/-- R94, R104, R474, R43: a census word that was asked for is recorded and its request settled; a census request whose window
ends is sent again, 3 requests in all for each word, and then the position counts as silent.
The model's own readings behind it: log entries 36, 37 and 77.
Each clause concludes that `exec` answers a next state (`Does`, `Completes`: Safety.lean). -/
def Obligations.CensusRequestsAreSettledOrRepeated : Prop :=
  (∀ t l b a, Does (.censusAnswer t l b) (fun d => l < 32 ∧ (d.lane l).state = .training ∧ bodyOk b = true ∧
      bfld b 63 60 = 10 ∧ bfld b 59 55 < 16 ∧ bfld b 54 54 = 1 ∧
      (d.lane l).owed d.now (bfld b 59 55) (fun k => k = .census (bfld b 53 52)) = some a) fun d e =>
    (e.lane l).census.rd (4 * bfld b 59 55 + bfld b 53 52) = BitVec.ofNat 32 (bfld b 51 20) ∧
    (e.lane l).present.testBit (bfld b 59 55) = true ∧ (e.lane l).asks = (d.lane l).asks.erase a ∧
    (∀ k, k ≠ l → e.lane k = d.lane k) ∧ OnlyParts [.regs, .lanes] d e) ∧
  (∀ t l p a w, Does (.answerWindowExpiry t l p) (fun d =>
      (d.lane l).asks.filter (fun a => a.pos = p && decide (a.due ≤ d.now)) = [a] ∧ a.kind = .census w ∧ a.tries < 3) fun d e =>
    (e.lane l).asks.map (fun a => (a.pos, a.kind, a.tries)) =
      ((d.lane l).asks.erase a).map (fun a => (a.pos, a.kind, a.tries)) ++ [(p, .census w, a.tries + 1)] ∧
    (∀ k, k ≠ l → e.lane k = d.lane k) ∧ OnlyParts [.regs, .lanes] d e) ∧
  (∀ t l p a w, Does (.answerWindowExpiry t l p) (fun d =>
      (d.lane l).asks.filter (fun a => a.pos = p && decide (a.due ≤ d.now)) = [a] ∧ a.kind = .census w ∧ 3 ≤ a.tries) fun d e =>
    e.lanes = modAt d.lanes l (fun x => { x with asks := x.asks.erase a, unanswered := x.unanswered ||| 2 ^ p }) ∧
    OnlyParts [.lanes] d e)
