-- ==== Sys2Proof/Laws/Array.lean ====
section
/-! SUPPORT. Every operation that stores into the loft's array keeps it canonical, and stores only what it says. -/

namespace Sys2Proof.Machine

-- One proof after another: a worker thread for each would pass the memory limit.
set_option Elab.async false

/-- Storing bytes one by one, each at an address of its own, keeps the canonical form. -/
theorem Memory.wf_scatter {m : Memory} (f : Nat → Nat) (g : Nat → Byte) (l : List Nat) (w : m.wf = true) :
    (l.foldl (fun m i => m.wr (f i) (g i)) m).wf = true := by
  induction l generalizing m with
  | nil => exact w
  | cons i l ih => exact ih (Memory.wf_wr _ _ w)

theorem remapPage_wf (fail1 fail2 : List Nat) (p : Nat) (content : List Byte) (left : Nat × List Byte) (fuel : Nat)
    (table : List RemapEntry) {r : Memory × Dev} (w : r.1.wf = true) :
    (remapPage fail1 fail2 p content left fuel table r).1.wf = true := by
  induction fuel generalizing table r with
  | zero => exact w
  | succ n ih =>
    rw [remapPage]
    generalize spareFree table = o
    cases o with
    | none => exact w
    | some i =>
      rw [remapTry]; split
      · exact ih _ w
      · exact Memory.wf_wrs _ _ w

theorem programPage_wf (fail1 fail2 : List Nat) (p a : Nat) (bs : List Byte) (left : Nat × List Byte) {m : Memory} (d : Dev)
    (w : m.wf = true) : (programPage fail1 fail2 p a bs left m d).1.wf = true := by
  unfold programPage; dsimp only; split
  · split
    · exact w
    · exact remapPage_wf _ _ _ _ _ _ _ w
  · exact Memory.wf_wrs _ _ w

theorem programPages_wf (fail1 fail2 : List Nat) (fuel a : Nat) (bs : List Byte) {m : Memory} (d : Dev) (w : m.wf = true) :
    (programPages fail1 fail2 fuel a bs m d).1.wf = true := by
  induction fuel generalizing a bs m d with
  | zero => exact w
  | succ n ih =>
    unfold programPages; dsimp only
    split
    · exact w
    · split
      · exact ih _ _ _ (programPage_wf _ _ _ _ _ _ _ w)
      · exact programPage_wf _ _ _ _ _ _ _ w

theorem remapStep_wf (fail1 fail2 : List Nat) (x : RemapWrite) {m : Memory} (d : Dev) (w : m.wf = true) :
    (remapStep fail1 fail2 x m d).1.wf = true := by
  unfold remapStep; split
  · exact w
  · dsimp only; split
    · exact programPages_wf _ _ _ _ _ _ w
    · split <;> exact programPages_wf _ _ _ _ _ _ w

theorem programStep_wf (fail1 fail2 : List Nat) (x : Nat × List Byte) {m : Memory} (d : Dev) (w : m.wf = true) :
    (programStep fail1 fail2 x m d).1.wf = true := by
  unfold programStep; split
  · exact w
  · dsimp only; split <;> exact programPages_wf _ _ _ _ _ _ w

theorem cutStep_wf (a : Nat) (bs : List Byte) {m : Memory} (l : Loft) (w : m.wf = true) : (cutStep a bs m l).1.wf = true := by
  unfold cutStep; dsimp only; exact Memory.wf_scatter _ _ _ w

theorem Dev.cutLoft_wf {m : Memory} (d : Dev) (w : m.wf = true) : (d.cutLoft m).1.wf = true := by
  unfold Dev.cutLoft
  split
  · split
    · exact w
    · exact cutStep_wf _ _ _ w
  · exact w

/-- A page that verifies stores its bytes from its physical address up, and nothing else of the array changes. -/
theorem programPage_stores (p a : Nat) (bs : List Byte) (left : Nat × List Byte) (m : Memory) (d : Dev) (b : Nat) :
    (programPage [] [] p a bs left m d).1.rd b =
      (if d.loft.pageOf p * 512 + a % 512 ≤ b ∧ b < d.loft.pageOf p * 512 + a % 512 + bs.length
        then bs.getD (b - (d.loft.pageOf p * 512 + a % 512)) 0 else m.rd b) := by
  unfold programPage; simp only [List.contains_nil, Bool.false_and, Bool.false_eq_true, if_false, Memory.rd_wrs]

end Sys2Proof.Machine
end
--
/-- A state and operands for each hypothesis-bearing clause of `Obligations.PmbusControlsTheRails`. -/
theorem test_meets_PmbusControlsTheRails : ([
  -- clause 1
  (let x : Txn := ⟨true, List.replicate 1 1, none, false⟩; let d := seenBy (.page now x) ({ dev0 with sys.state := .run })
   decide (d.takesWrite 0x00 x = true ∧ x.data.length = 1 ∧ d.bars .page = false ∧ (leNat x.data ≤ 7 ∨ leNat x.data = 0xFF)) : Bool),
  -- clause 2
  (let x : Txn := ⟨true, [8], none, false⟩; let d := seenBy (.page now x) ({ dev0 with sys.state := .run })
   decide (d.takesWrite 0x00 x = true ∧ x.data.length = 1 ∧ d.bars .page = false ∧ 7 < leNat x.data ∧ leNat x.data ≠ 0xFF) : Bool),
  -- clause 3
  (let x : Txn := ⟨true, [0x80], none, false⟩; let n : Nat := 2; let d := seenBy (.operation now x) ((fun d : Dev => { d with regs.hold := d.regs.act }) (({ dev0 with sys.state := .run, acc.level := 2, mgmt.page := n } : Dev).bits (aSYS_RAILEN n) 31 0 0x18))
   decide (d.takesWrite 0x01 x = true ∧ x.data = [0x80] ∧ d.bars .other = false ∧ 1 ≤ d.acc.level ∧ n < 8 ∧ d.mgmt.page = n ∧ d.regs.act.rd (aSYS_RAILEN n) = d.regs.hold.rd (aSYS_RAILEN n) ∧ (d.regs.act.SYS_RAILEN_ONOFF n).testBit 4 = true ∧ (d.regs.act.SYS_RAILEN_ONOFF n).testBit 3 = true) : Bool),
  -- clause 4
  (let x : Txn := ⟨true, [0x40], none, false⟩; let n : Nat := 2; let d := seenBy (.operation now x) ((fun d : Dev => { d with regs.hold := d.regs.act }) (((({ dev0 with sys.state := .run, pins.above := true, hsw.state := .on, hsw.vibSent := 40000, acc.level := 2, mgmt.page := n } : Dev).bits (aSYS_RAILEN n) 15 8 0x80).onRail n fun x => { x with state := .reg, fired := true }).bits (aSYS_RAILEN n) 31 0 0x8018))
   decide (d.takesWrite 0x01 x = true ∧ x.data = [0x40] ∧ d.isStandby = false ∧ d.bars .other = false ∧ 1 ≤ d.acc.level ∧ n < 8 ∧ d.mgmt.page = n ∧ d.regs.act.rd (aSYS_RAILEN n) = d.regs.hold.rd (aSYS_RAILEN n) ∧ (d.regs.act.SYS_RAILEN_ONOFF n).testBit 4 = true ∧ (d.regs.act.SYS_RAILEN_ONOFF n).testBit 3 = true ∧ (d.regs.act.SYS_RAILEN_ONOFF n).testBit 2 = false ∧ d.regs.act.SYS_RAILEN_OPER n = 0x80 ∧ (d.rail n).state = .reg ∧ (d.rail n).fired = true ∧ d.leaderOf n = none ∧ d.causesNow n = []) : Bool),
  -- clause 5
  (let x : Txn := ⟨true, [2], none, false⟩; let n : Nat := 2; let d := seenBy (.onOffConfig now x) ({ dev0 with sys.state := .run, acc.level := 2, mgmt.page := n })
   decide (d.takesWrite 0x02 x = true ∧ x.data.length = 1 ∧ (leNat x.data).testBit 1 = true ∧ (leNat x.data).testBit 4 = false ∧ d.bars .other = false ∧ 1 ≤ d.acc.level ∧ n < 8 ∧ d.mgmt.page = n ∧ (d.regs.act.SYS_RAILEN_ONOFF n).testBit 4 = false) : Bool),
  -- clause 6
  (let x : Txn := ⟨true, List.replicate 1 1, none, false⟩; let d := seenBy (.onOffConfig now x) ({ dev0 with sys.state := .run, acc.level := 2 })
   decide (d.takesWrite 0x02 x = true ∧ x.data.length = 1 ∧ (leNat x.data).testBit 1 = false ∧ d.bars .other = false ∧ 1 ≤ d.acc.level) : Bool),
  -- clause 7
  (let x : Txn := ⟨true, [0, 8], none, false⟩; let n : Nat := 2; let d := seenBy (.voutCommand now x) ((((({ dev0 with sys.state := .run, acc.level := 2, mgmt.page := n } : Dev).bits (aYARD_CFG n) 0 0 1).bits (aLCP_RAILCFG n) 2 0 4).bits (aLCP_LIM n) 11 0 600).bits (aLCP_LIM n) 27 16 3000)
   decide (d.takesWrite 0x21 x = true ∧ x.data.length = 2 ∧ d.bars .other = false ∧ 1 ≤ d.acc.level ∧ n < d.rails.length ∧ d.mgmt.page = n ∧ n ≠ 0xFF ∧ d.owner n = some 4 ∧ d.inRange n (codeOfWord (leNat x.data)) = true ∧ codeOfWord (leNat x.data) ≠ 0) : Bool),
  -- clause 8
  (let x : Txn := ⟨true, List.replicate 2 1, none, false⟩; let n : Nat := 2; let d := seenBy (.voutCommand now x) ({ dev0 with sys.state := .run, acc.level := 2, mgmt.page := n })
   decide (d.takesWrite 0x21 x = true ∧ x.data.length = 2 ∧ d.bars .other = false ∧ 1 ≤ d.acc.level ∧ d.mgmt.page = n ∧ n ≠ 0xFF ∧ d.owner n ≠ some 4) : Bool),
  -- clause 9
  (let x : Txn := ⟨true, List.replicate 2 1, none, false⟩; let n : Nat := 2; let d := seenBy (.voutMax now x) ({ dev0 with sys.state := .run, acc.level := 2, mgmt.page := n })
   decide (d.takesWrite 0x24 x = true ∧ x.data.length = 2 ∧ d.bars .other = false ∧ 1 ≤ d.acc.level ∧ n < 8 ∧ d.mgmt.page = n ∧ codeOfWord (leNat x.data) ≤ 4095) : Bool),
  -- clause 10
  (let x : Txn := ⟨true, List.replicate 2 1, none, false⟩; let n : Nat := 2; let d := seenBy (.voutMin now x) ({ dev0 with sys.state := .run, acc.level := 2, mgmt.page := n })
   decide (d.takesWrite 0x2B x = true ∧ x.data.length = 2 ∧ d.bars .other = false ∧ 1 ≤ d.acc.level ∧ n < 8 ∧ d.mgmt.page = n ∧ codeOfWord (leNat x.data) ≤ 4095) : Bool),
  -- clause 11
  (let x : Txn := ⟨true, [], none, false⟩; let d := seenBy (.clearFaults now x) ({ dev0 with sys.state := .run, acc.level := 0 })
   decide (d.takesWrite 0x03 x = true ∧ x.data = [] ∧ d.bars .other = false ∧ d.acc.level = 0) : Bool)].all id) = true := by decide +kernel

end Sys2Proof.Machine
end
--
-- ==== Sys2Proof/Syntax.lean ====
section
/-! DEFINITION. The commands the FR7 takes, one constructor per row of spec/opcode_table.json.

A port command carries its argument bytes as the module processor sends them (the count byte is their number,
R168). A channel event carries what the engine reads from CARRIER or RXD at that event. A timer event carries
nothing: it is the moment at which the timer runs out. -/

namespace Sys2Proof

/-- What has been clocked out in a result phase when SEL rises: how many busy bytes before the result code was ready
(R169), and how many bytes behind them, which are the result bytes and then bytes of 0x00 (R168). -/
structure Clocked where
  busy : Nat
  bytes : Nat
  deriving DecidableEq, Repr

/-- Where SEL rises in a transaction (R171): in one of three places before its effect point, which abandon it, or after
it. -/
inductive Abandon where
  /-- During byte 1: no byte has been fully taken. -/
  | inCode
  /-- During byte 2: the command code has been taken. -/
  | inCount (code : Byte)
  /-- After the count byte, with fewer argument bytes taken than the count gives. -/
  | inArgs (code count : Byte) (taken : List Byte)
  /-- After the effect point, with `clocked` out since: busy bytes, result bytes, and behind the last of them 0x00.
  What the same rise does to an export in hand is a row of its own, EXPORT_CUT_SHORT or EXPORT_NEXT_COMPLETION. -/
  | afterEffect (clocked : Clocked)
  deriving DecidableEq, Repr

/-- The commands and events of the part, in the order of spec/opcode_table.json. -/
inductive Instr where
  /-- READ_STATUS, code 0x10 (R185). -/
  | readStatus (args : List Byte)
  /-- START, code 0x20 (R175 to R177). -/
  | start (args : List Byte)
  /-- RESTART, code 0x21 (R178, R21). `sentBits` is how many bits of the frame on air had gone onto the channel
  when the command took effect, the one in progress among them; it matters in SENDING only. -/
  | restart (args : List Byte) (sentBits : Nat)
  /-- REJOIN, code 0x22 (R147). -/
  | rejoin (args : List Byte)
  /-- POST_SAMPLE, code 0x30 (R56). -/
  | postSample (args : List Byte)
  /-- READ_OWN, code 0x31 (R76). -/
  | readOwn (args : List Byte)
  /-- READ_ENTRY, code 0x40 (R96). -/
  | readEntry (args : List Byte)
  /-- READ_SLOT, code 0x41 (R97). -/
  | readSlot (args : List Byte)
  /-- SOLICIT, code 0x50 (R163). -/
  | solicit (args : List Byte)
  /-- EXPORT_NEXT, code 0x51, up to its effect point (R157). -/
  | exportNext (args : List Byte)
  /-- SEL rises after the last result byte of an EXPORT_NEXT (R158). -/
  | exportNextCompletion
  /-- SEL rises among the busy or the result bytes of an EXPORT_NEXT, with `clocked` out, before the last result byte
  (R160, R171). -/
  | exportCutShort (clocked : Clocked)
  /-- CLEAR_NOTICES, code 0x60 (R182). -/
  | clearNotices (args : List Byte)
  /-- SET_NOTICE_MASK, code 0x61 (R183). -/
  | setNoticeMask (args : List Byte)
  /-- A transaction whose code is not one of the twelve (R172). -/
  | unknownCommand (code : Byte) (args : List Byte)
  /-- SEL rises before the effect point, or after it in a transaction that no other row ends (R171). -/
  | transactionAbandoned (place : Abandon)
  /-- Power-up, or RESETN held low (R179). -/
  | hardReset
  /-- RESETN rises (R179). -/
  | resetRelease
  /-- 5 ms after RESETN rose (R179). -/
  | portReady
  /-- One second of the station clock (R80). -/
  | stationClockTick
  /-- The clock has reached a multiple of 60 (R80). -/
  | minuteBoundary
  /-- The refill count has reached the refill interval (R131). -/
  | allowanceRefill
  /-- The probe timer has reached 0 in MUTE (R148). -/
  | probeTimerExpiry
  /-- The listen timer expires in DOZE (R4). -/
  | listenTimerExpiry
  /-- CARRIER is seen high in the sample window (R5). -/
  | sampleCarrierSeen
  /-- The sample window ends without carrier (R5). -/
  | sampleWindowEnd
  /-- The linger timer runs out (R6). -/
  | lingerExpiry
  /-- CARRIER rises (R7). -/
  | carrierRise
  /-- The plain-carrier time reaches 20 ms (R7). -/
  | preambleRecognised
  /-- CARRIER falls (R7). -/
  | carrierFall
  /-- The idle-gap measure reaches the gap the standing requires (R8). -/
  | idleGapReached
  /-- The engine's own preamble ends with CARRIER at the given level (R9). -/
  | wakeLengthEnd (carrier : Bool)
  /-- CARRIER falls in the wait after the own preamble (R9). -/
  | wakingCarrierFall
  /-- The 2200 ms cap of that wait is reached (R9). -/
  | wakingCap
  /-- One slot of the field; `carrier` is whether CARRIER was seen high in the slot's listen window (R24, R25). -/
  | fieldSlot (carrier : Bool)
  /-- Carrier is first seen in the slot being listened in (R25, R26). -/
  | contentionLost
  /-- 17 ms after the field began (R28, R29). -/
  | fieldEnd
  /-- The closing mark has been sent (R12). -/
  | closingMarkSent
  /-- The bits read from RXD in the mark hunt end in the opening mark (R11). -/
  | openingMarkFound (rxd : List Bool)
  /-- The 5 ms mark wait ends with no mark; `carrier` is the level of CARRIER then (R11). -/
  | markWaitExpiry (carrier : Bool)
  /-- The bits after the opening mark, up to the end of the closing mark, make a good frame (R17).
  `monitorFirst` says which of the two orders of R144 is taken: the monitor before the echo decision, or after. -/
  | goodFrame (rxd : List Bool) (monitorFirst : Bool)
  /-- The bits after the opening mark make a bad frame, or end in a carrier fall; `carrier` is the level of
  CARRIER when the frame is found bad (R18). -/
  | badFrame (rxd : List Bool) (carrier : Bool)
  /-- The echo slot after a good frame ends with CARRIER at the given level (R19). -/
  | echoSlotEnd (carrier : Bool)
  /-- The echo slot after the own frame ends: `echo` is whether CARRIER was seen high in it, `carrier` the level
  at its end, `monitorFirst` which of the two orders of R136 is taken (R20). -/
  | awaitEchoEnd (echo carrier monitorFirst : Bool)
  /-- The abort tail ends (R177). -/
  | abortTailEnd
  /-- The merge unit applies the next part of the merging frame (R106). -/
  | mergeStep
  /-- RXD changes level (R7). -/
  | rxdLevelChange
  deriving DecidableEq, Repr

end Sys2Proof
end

**WORK TASK**
In the entries above, find the line with "fully taken. -/" and the line with "of spec/opcode_table.json. -/", then restate word for word both of them and every line between, with nothing more.

**PROBLEM SOLUTION**
  /-- During byte 1: no byte has been fully taken. -/
  | inCode
  /-- During byte 2: the command code has been taken. -/
  | inCount (code : Byte)
  /-- After the count byte, with fewer argument bytes taken than the count gives. -/
  | inArgs (code count : Byte) (taken : List Byte)
  /-- After the effect point, with `clocked` out since: busy bytes, result bytes, and behind the last of them 0x00.
  What the same rise does to an export in hand is a row of its own, EXPORT_CUT_SHORT or EXPORT_NEXT_COMPLETION. -/
  | afterEffect (clocked : Clocked)
  deriving DecidableEq, Repr

/-- The commands and events of the part, in the order of spec/opcode_table.json. -/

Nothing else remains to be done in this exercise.